In major news in the crypto and institutional finance world, tokenized money funds are stepping up to help large traders learn to put serious capital to work on exchanges without risking it all by leaving assets sitting on the platform.
Franklin Templeton and Binance are teaming up on a fresh program that’s already live, where big players can now leverage tokenized money funds. Quite specifically, tokenized shares from Franklin Templeton’s Benji platform as collateral for trading on Binance.
But here’s the fun part: underlying assets never actually hit the exchange. They stay safely tucked away in regulated, off-exchange custody.
Instead of wiring over cash or crypto and hoping for the best, institutions pledge their tokenized money funds held with a trusted custodian.
Binance mirrors that collateral value right in its trading system, so clients can trade aggressively while the actual assets remain protected outside the platform. No more parking huge balances on centralized venues.
This setup directly tackles the counterparty nightmares we’ve seen from past exchange blowups and custody scares. Institutions have been hesitant to commit big money to platforms after those lessons, but tokenized money funds offer a smarter path forward and cut risk while keeping everything compliant and secure.
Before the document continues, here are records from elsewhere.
/-! Every reader of operand bits, by the number it reads. -/

theorem raw_f (r : Raw) (n lo : Nat) : r.f n lo = BitVec.ofNat n (r.n n lo) := by
  apply BitVec.eq_of_toNat_eq; simp [Raw.f, Raw.n]
theorem raw_nz (r : Raw) (n lo : Nat) : r.nz n lo = (r.n n lo != 0) := rfl
theorem raw_b (r : Raw) (lo : Nat) : r.b lo = (r.n 1 lo == 1) := by simp [Raw.b, Raw.n]
theorem raw_e (r : Raw) (n lo : Nat) : r.e n lo = BitVec.ofNat n (r.extN n lo) := by
  apply BitVec.eq_of_toNat_eq; simp [Raw.e, Raw.extN]
@[simp] theorem syllable_x (op : Nat) (g : BitVec 4) (n : Nat) (e : Option W32) : (syllable op g n e).x = e.isSome := rfl
@[simp] theorem syllable_g (op : Nat) (g : BitVec 4) (n : Nat) (e : Option W32) : (syllable op g n e).g = g := rfl
@[simp] theorem syllable_ops (op : Nat) (g : BitVec 4) (n : Nat) (e : Option W32) : (syllable op g n e).ops = n := rfl
theorem syllable_ext_lt (op : Nat) (g : BitVec 4) (n : Nat) (e : Option W32) : (syllable op g n e).ext < 4294967296 := by
  cases e with
  | none => exact Nat.zero_lt_succ _
  | some w => exact w.isLt
theorem syllable_ext_zero (op : Nat) (g : BitVec 4) (n : Nat) (e : Option W32) (h : (syllable op g n e).x = false) : (syllable op g n e).ext = 0 := by
  cases e with
  | none => rfl
  | some w => simp at h
@[simp] theorem extN_32 (op : Nat) (g : BitVec 4) (n : Nat) (w : W32) : Raw.extN (syllable op g n (some w)) 32 0 = w.toNat := by
  have := w.isLt; simp only [Raw.extN, syllable]; omega
theorem extOpt_eq (op : Nat) (g : BitVec 4) (n : Nat) (e : Option W32) : Raw.extOpt (syllable op g n e) = e := by
  cases e <;> simp [Raw.extOpt, raw_e]

/-! The codes of the small types. -/

@[simp] theorem fmt_code_lt (f : Fmt) : f.code < 16 := by cases f <;> decide
@[simp] theorem fmt_code_le (f : Fmt) : f.code ≤ 9 := by cases f <;> decide
@[simp] theorem fmt_code_gt (f : Fmt) : (9 < f.code) = False := by cases f <;> simp [Fmt.code]
@[simp] theorem fmt_ofCode (f : Fmt) : Fmt.ofCode f.code = f := by cases f <;> rfl
@[simp] theorem rnd_code_lt (f : Rnd) : f.code < 8 := by cases f <;> decide
@[simp] theorem rnd_code_gt (f : Rnd) : (4 < f.code) = False := by cases f <;> simp [Rnd.code]
@[simp] theorem rnd_ofCode (f : Rnd) : Rnd.ofCode f.code = f := by cases f <;> rfl
@[simp] theorem scope_code_lt (w : Scope) : w.code < 4 := by cases w <;> decide
@[simp] theorem scope_ofCode (w : Scope) : Scope.ofCode w.code = w := by cases w <;> rfl
@[simp] theorem tail_code_lt (m : TailMode) : m.code < 4 := by cases m <;> decide
@[simp] theorem tail_ofCode (m : TailMode) : TailMode.ofCode m.code = m := by cases m <;> rfl
@[simp] theorem rowStep_code_lt (m : RowStep) : m.code < 4 := by cases m <;> decide
@[simp] theorem rowStep_code_ne (m : RowStep) : (m.code = 3) = False := by cases m <;> simp [RowStep.code]
@[simp] theorem rowStep_ofCode (m : RowStep) : RowStep.ofCode m.code = m := by cases m <;> rfl
@[simp] theorem tlSel_code_lt (m : TlSel) : m.code < 8 := by cases m <;> decide
@[simp] theorem tlSel_ofCode (m : TlSel) : TlSel.ofCode m.code = m := by cases m <;> rfl
@[simp] theorem step_code_lt (t : Step) : t.code < 8 := by cases t <;> simp [Step.code]

/-! The extension word of a VR syllable (R47). -/

theorem vext_toNat (e : VExt) : e.word.toNat = e.rnd.code * 536870912 + e.c.toNat * 16777216 + e.sf.code * 1048576 + e.imm.toNat := by
  have := fmt_code_lt e.sf; have := rnd_code_lt e.rnd; have := e.c.isLt; have := e.imm.isLt
  simp only [VExt.word, BitVec.toNat_ofNat]; omega
@[simp] theorem vext_sf (op : Nat) (g : BitVec 4) (ops : Nat) (e : VExt) : Raw.extN (syllable op g ops (some e.word)) 4 20 = e.sf.code := by
  have := fmt_code_lt e.sf; have := rnd_code_lt e.rnd; have := e.c.isLt; have := e.imm.isLt
  simp only [Raw.extN, syllable, vext_toNat]; omega
@[simp] theorem vext_rnd (op : Nat) (g : BitVec 4) (ops : Nat) (e : VExt) : Raw.extN (syllable op g ops (some e.word)) 3 29 = e.rnd.code := by
  have := fmt_code_lt e.sf; have := rnd_code_lt e.rnd; have := e.c.isLt; have := e.imm.isLt
  simp only [Raw.extN, syllable, vext_toNat]; omega
@[simp] theorem vext_c (op : Nat) (g : BitVec 4) (ops : Nat) (e : VExt) : Raw.extN (syllable op g ops (some e.word)) 5 24 = e.c.toNat := by
  have := fmt_code_lt e.sf; have := rnd_code_lt e.rnd; have := e.c.isLt; have := e.imm.isLt
  simp only [Raw.extN, syllable, vext_toNat]; omega
@[simp] theorem vext_imm (op : Nat) (g : BitVec 4) (ops : Nat) (e : VExt) : Raw.extN (syllable op g ops (some e.word)) 20 0 = e.imm.toNat := by
  have := fmt_code_lt e.sf; have := rnd_code_lt e.rnd; have := e.c.isLt; have := e.imm.isLt
  simp only [Raw.extN, syllable, vext_toNat]; omega

theorem vext_eq (op : Nat) (g : BitVec 4) (n : Nat) (x : Option VExt) : Raw.vext (syllable op g n (VExt.wordOpt x)) = x := by
  cases x <;> simp [Raw.vext, VExt.wordOpt, raw_e]
theorem vext_condF (op : Nat) (g : BitVec 4) (n : Nat) (x : Option VExt) :
    ((VExt.wordOpt x).isSome && decide (9 < (syllable op g n (VExt.wordOpt x)).extN 4 20)) = false := by
  cases x <;> simp [VExt.wordOpt]
theorem vext_condR (op : Nat) (g : BitVec 4) (n : Nat) (x : Option VExt) :
    ((VExt.wordOpt x).isSome && decide (4 < (syllable op g n (VExt.wordOpt x)).extN 3 29)) = false := by
  cases x <;> simp [VExt.wordOpt]
theorem vext_condS {x : Option VExt} (h : sfClear x = true) (op : Nat) (g : BitVec 4) (n : Nat) :
    ((VExt.wordOpt x).isSome && (syllable op g n (VExt.wordOpt x)).extN 4 20 != 0) = false := by
  cases x with
  | none => simp [VExt.wordOpt]
  | some e =>
    have he : e.sf = .f32 := by simpa [sfClear] using h
    simp [VExt.wordOpt, he, Fmt.code]
theorem vext_condZ {x : Option VExt} (h : rndOf x = .rne) (op : Nat) (g : BitVec 4) (n : Nat) :
    ((VExt.wordOpt x).isSome && (syllable op g n (VExt.wordOpt x)).extN 3 29 != 0) = false := by
  cases x with
  | none => simp [VExt.wordOpt]
  | some e =>
    have he : e.rnd = .rne := by simpa [rndOf] using h
    simp [VExt.wordOpt, he, Rnd.code]

/-! The operand bits of each format. -/

@[simp] theorem n_packSR_13_0 (op : Nat) (rg : BitVec 4) (rw : Option W32) (d a b k : Nat) (_ : d < 64) (_ : a < 64) (_ : b < 64) (_ : k < 2) :
    Raw.n (syllable op rg (packSR d a b k) rw) 13 0 = a * 128 + b * 2 + k := by
  simp only [Raw.n, syllable, packSR]; omega

@[simp] theorem n_packSR_7_0 (op : Nat) (rg : BitVec 4) (rw : Option W32) (d a b k : Nat) (_ : d < 64) (_ : a < 64) (_ : b < 64) (_ : k < 2) :
    Raw.n (syllable op rg (packSR d a b k) rw) 7 0 = b * 2 + k := by
  simp only [Raw.n, syllable, packSR]; omega

@[simp] theorem n_packSR_6_13 (op : Nat) (rg : BitVec 4) (rw : Option W32) (d a b k : Nat) (_ : d < 64) (_ : a < 64) (_ : b < 64) (_ : k < 2) :
    Raw.n (syllable op rg (packSR d a b k) rw) 6 13 = d := by
  simp only [Raw.n, syllable, packSR]; omega

@[simp] theorem n_packSR_6_7 (op : Nat) (rg : BitVec 4) (rw : Option W32) (d a b k : Nat) (_ : d < 64) (_ : a < 64) (_ : b < 64) (_ : k < 2) :
    Raw.n (syllable op rg (packSR d a b k) rw) 6 7 = a := by
  simp only [Raw.n, syllable, packSR]; omega

@[simp] theorem n_packSR_6_1 (op : Nat) (rg : BitVec 4) (rw : Option W32) (d a b k : Nat) (_ : d < 64) (_ : a < 64) (_ : b < 64) (_ : k < 2) :
    Raw.n (syllable op rg (packSR d a b k) rw) 6 1 = b := by
  simp only [Raw.n, syllable, packSR]; omega

@[simp] theorem n_packSR_1_0 (op : Nat) (rg : BitVec 4) (rw : Option W32) (d a b k : Nat) (_ : d < 64) (_ : a < 64) (_ : b < 64) (_ : k < 2) :
    Raw.n (syllable op rg (packSR d a b k) rw) 1 0 = k := by
  simp only [Raw.n, syllable, packSR]; omega

@[simp] theorem packSR_lt (d a b k : Nat) (_ : d < 64) (_ : a < 64) (_ : b < 64) (_ : k < 2) : packSR d a b k < 524288 := by
  simp only [packSR]; omega

@[simp] theorem n_packSI_13_0 (op : Nat) (rg : BitVec 4) (rw : Option W32) (d a i : Nat) (_ : d < 64) (_ : a < 64) (_ : i < 128) :
    Raw.n (syllable op rg (packSI d a i) rw) 13 0 = a * 128 + i := by
  simp only [Raw.n, syllable, packSI]; omega

@[simp] theorem n_packSI_7_0 (op : Nat) (rg : BitVec 4) (rw : Option W32) (d a i : Nat) (_ : d < 64) (_ : a < 64) (_ : i < 128) :
    Raw.n (syllable op rg (packSI d a i) rw) 7 0 = i := by
  simp only [Raw.n, syllable, packSI]; omega

@[simp] theorem n_packSI_6_13 (op : Nat) (rg : BitVec 4) (rw : Option W32) (d a i : Nat) (_ : d < 64) (_ : a < 64) (_ : i < 128) :
    Raw.n (syllable op rg (packSI d a i) rw) 6 13 = d := by
  simp only [Raw.n, syllable, packSI]; omega

@[simp] theorem n_packSI_6_7 (op : Nat) (rg : BitVec 4) (rw : Option W32) (d a i : Nat) (_ : d < 64) (_ : a < 64) (_ : i < 128) :
    Raw.n (syllable op rg (packSI d a i) rw) 6 7 = a := by
  simp only [Raw.n, syllable, packSI]; omega

@[simp] theorem n_packSI_6_1 (op : Nat) (rg : BitVec 4) (rw : Option W32) (d a i : Nat) (_ : d < 64) (_ : a < 64) (_ : i < 128) :
    Raw.n (syllable op rg (packSI d a i) rw) 6 1 = i / 2 := by
  simp only [Raw.n, syllable, packSI]; omega

@[simp] theorem n_packSI_5_2 (op : Nat) (rg : BitVec 4) (rw : Option W32) (d a i : Nat) (_ : d < 64) (_ : a < 64) (_ : i < 128) :
    Raw.n (syllable op rg (packSI d a i) rw) 5 2 = i / 4 := by
  simp only [Raw.n, syllable, packSI]; omega

@[simp] theorem n_packSI_4_13 (op : Nat) (rg : BitVec 4) (rw : Option W32) (d a i : Nat) (_ : d < 64) (_ : a < 64) (_ : i < 128) :
    Raw.n (syllable op rg (packSI d a i) rw) 4 13 = d % 16 := by
  simp only [Raw.n, syllable, packSI]; omega

@[simp] theorem n_packSI_4_7 (op : Nat) (rg : BitVec 4) (rw : Option W32) (d a i : Nat) (_ : d < 64) (_ : a < 64) (_ : i < 128) :
    Raw.n (syllable op rg (packSI d a i) rw) 4 7 = a % 16 := by
  simp only [Raw.n, syllable, packSI]; omega

@[simp] theorem n_packSI_2_17 (op : Nat) (rg : BitVec 4) (rw : Option W32) (d a i : Nat) (_ : d < 64) (_ : a < 64) (_ : i < 128) :
    Raw.n (syllable op rg (packSI d a i) rw) 2 17 = d / 16 := by
  simp only [Raw.n, syllable, packSI]; omega

@[simp] theorem n_packSI_2_11 (op : Nat) (rg : BitVec 4) (rw : Option W32) (d a i : Nat) (_ : d < 64) (_ : a < 64) (_ : i < 128) :
    Raw.n (syllable op rg (packSI d a i) rw) 2 11 = a / 16 := by
  simp only [Raw.n, syllable, packSI]; omega

@[simp] theorem n_packSI_2_0 (op : Nat) (rg : BitVec 4) (rw : Option W32) (d a i : Nat) (_ : d < 64) (_ : a < 64) (_ : i < 128) :
    Raw.n (syllable op rg (packSI d a i) rw) 2 0 = i % 4 := by
  simp only [Raw.n, syllable, packSI]; omega

@[simp] theorem n_packSI_1_0 (op : Nat) (rg : BitVec 4) (rw : Option W32) (d a i : Nat) (_ : d < 64) (_ : a < 64) (_ : i < 128) :
    Raw.n (syllable op rg (packSI d a i) rw) 1 0 = i % 2 := by
  simp only [Raw.n, syllable, packSI]; omega

@[simp] theorem packSI_lt (d a i : Nat) (_ : d < 64) (_ : a < 64) (_ : i < 128) : packSI d a i < 524288 := by
  simp only [packSI]; omega

@[simp] theorem n_packPC_6_10 (op : Nat) (rg : BitVec 4) (rw : Option W32) (q a b q2 k : Nat) (_ : q < 8) (_ : a < 64) (_ : b < 64) (_ : q2 < 8) (_ : k < 2) :
    Raw.n (syllable op rg (packPC q a b q2 k) rw) 6 10 = a := by
  simp only [Raw.n, syllable, packPC]; omega

@[simp] theorem n_packPC_6_4 (op : Nat) (rg : BitVec 4) (rw : Option W32) (q a b q2 k : Nat) (_ : q < 8) (_ : a < 64) (_ : b < 64) (_ : q2 < 8) (_ : k < 2) :
    Raw.n (syllable op rg (packPC q a b q2 k) rw) 6 4 = b := by
  simp only [Raw.n, syllable, packPC]; omega

@[simp] theorem n_packPC_3_16 (op : Nat) (rg : BitVec 4) (rw : Option W32) (q a b q2 k : Nat) (_ : q < 8) (_ : a < 64) (_ : b < 64) (_ : q2 < 8) (_ : k < 2) :
    Raw.n (syllable op rg (packPC q a b q2 k) rw) 3 16 = q := by
  simp only [Raw.n, syllable, packPC]; omega

@[simp] theorem n_packPC_3_1 (op : Nat) (rg : BitVec 4) (rw : Option W32) (q a b q2 k : Nat) (_ : q < 8) (_ : a < 64) (_ : b < 64) (_ : q2 < 8) (_ : k < 2) :
    Raw.n (syllable op rg (packPC q a b q2 k) rw) 3 1 = q2 := by
  simp only [Raw.n, syllable, packPC]; omega

@[simp] theorem n_packPC_1_0 (op : Nat) (rg : BitVec 4) (rw : Option W32) (q a b q2 k : Nat) (_ : q < 8) (_ : a < 64) (_ : b < 64) (_ : q2 < 8) (_ : k < 2) :
    Raw.n (syllable op rg (packPC q a b q2 k) rw) 1 0 = k := by
  simp only [Raw.n, syllable, packPC]; omega

@[simp] theorem packPC_lt (q a b q2 k : Nat) (_ : q < 8) (_ : a < 64) (_ : b < 64) (_ : q2 < 8) (_ : k < 2) : packPC q a b q2 k < 524288 := by
  simp only [packPC]; omega

@[simp] theorem n_packPL_9_0 (op : Nat) (rg : BitVec 4) (rw : Option W32) (q pa pb na nb : Nat) (_ : q < 8) (_ : pa < 8) (_ : pb < 8) (_ : na < 2) (_ : nb < 2) :
    Raw.n (syllable op rg (packPL q pa pb na nb) rw) 9 0 = nb * 256 := by
  simp only [Raw.n, syllable, packPL]; omega

@[simp] theorem n_packPL_8_0 (op : Nat) (rg : BitVec 4) (rw : Option W32) (q pa pb na nb : Nat) (_ : q < 8) (_ : pa < 8) (_ : pb < 8) (_ : na < 2) (_ : nb < 2) :
    Raw.n (syllable op rg (packPL q pa pb na nb) rw) 8 0 = 0 := by
  simp only [Raw.n, syllable, packPL]; omega

@[simp] theorem n_packPL_3_16 (op : Nat) (rg : BitVec 4) (rw : Option W32) (q pa pb na nb : Nat) (_ : q < 8) (_ : pa < 8) (_ : pb < 8) (_ : na < 2) (_ : nb < 2) :
    Raw.n (syllable op rg (packPL q pa pb na nb) rw) 3 16 = q := by
  simp only [Raw.n, syllable, packPL]; omega

@[simp] theorem n_packPL_3_13 (op : Nat) (rg : BitVec 4) (rw : Option W32) (q pa pb na nb : Nat) (_ : q < 8) (_ : pa < 8) (_ : pb < 8) (_ : na < 2) (_ : nb < 2) :
    Raw.n (syllable op rg (packPL q pa pb na nb) rw) 3 13 = pa := by
  simp only [Raw.n, syllable, packPL]; omega

@[simp] theorem n_packPL_3_10 (op : Nat) (rg : BitVec 4) (rw : Option W32) (q pa pb na nb : Nat) (_ : q < 8) (_ : pa < 8) (_ : pb < 8) (_ : na < 2) (_ : nb < 2) :
    Raw.n (syllable op rg (packPL q pa pb na nb) rw) 3 10 = pb := by
  simp only [Raw.n, syllable, packPL]; omega

@[simp] theorem n_packPL_1_9 (op : Nat) (rg : BitVec 4) (rw : Option W32) (q pa pb na nb : Nat) (_ : q < 8) (_ : pa < 8) (_ : pb < 8) (_ : na < 2) (_ : nb < 2) :
    Raw.n (syllable op rg (packPL q pa pb na nb) rw) 1 9 = na := by
  simp only [Raw.n, syllable, packPL]; omega

@[simp] theorem n_packPL_1_8 (op : Nat) (rg : BitVec 4) (rw : Option W32) (q pa pb na nb : Nat) (_ : q < 8) (_ : pa < 8) (_ : pb < 8) (_ : na < 2) (_ : nb < 2) :
    Raw.n (syllable op rg (packPL q pa pb na nb) rw) 1 8 = nb := by
  simp only [Raw.n, syllable, packPL]; omega

@[simp] theorem packPL_lt (q pa pb na nb : Nat) (_ : q < 8) (_ : pa < 8) (_ : pb < 8) (_ : na < 2) (_ : nb < 2) : packPL q pa pb na nb < 524288 := by
  simp only [packPL]; omega

@[simp] theorem n_packLP_11_0 (op : Nat) (rg : BitVec 4) (rw : Option W32) (l c e : Nat) (_ : l < 4) (_ : c < 64) (_ : e < 2048) :
    Raw.n (syllable op rg (packLP l c e) rw) 11 0 = e := by
  simp only [Raw.n, syllable, packLP]; omega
Those pledged assets keep earning yield, boosting overall capital efficiency compared to the old way of letting balances gather dust on an exchange.
Custody and smooth settlement come courtesy of Ceffu, Binance’s go-to institutional custody partner. They hold the tokenized money funds in a regulated setup, making sure everything stays rock-solid even as it’s used for active trading.
This collaboration is part of a bigger trend where traditional asset managers and banks are tweaking proven cash and liquidity tools like these money market funds for the tokenized era, rather than starting from scratch with pure crypto-native products.
The regulatory winds are shifting towards tokenized money funds
Just this week, SEC Commissioner Mark Uyeda highlighted that the agency needs to steer clear of throwing up “unnecessary roadblocks” as tokenization shifts from concept to real-world trading reality.
As such, tokenized money funds are proving they can bridge traditional finance and digital markets in a way that’s secure, efficient, and ready for prime time.